Key Change Series Part 6 – Overcoming Barriers to Change

One important step in the process of change and change management is figuring out what roadblocks you might experience along the way. Barriers are things that interrupt the goal of lasting change, and by identifying them ahead of time, disappointment and curve balls may be mitigated.

 

In the 3-year research project that provided the operational process and evidence behind MUSIC CARE CERTIFY, the enablers and barriers within 27 long-term care homes implementing musical integration were collected and evaluated. We found 4 key factors that became predictors of success or readiness factors. We called them factors because in some cases, the indicator was a barrier and in other cases the exact same issue, handled differently was an enabler. We call these 4 factors, predictors of success: integration, core staff, processes, and delivery.

 

Integration refers to what it takes to incorporate music into the care setting. Strong, decisive leadership, oversight, and advocacy for music care from the top and from the music care site team leader is critical. When music is perceived as holistic, integral, fun and pleasurable, then it is a huge enabler. When musical care is valued, then there is ongoing financial investment in training and programming. Care recipients need to be involved in making decisions about what happens around music so that music is not done ‘to’ them, rather ‘with’ them. Having a certified music therapist as the site team lead, or on the music care site team is advantageous for musical and clinical expertise. Musical care coaching and mentorship through training and ongoing support through organizations like Room 217 gives caregivers the confidence to use music effectively and responsibly.

 

Core staff means that there is a group of staff members responsible for music care delivery, and they are all using music as care. Using a relational, person-centred approach, staff is aware of care recipient needs, and knows when music is most appropriate to meet those needs. The workplace culture is predominantly a growth mindset where staff are encouraged to learn, try new things, and think outside the box. There is a drive towards continuous improvement, where evaluation is a best practice, including professional reflective practice. Staff is adaptable and can easily flex and adapt to a changing environment and care recipient needs.

 

Processes comprise the internal operational procedures that impact music care delivery. When recruiting care recipients for music care, residents are prioritized based on their needs. Music care planning has sequential steps and determined accountabilities with resources such as physical space, technology, and musical instruments available for music care. The plans and processes are well communicated and mobilized with the team. Music care tracking and training are well in place and are regularly reported on.

 

Delivery of music care is reflected by flexibility. Is the music care program or strategy adaptable to language for example, or group size? Having the confidence to deliver music as care does not depend necessarily on your perceived musical talent. Being confident in the process of what you are delivering is most important. When musical care is delivered with social bonding in mind, then inclusivity, whether that is about ethnicity, or socioeconomics, becomes a necessity.
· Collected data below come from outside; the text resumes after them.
-- ==== Sys2Proof/WellFormed.lean ====
section
/-! DEFINITION. What a sender may put into a command: the lengths and ranges of operands that no type fixes. -/

namespace Sys2Proof

/-- Sizes of one access (09 R222). -/
def accessSize (n : Nat) : Bool := n == 1 || n == 2 || n == 4 || n == 8 || n == 16

/-- An Itnov frame holds at most a PDU of 1,496 bytes and its MAC (20 R523). -/
def pduFits (pdu : List Byte) : Bool := decide (pdu.length ≤ 1512)

def DictReq.wf : DictReq → Bool
  | .frame _ _ pdu => pduFits pdu
  | .inBand p => p.val != 0

/-- Strictly rising. -/
def rising : List Nat → Bool
  | a :: b :: l => decide (a < b) && rising (b :: l)
  | _ => true

/-- Registers lie in the module register space and on the control pages of the engines, on doublewords (00 R9,
R13; 15 R417; 16 R444). -/
def regAddr (a : Nat) : Bool := decide (0xF00000000000 ≤ a) && decide (a < 0xFF0100000000) && a % 8 == 0

/-- Is a command well formed? -/
def Instr.wellFormed : Instr → Bool
  | .gatereq _ island action => decide (island.toNat ≤ 112) && action != 3
  | .wrinv _ _ dat => dat.length == 256
  | .wrinvpart _ _ dat => !dat.isEmpty && rising (dat.map fun p => p.1.toNat)
  | .deviceLoadComplete _ good dat => !good || accessSize dat.length
  | .adapterDmaRead _ _ _ _ len => decide (1 ≤ len.toNat) && decide (len.toNat ≤ 4096)
  | .adapterDmaWrite _ _ _ _ dat => decide (1 ≤ dat.length) && decide (dat.length ≤ 4096)
  | .trellisLinkUp _ speed width => decide (1 ≤ speed.toNat) && decide (speed.toNat ≤ 5) && (width == 1 || width == 4 || width == 8)
  | .hello _ _ nonce => nonce.length == 32
  | .scionAuth mac => mac.length == 32
  | .line _ _ _ dat => dat.length == 256
  | .regd _ thr entries => decide (thr.toNat < 112) && rising (entries.map fun e => e.1.toNat)
  | .mmio _ _ dat _ thr => accessSize dat.length && decide (thr.toNat < 112)
  | .mmiop _ port _ => decide (port.toNat < 12)
  | .comp _ frame => decide (frame.length < 0x4000)
  | .img _ dat => dat.length == 4096
  | .bindEnable e _ c set level => (e == .sieve || decide (c.val < 8)) && decide (set.toNat ≤ 1024) && decide (level.toNat ≤ 7)
  | .bindDisable e _ c => e == .sieve || decide (c.val < 8)
  | .rstCmdPartition p _ => decide (p.toNat ≤ 48)
  | .rstCmdCore c _ => decide (c.toNat < 56)
  | .rootstockImageVerified _ _ _ image record _ _ => decide (image.length ≤ 0x800000) && decide (record.length ≤ 0x100000)
  | .openSession _ _ pdu _ => pduFits pdu
  | .auth _ _ pdu _ => pduFits pdu
  | .close _ _ pdu => pduFits pdu
  | .read req | .readseg req | .describe req | .subscribe req | .unsubscribe req => req.wf
  | .write req _ | .writeseg req _ | .powerCommand req _ | .moduleResetObject req _ | .gateRequestObject req _ => req.wf
  | .kekLoad req _ | .partitionStart req _ | .partitionStop req _ | .controlReset req _ | .makerDebug req _ _ => req.wf
  | .registerWrite addr _ => regAddr addr.toNat
  | .registerRead _ addr => regAddr addr.toNat
  | _ => true

end Sys2Proof
end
Frequency of music care programming or strategy may be an important indicator for success. Delivering music care with a cohesive team approach is optimal.

 

When music is used as an agent of change, particularly as a change management system like MUSIC CARE CERTIFY, the organization benefits in a number of ways. There are business wins such as differentiation from competitors, strengthening unique sector strategies, showcasing the achievement of your team, boosting morale. There are staff gains. Staff feels supported with new learning, access to music care tools, strategies, training and ongoing support. Staff may feel more resilient by building some personal musical self-care strategies. And we’ve shown some of the measurable changes that music can help to make: improved sleep, improved appetite, greater engagement, safer transitions for example. There really is nothing more person-centred than music care. It is completely customizable.

 

Most of all, the care experience changes – for everyone in the circle of care. Better care. Improved quality of life. Moments of joy. Empowerment. Human connection; those are the changes we need and are looking for.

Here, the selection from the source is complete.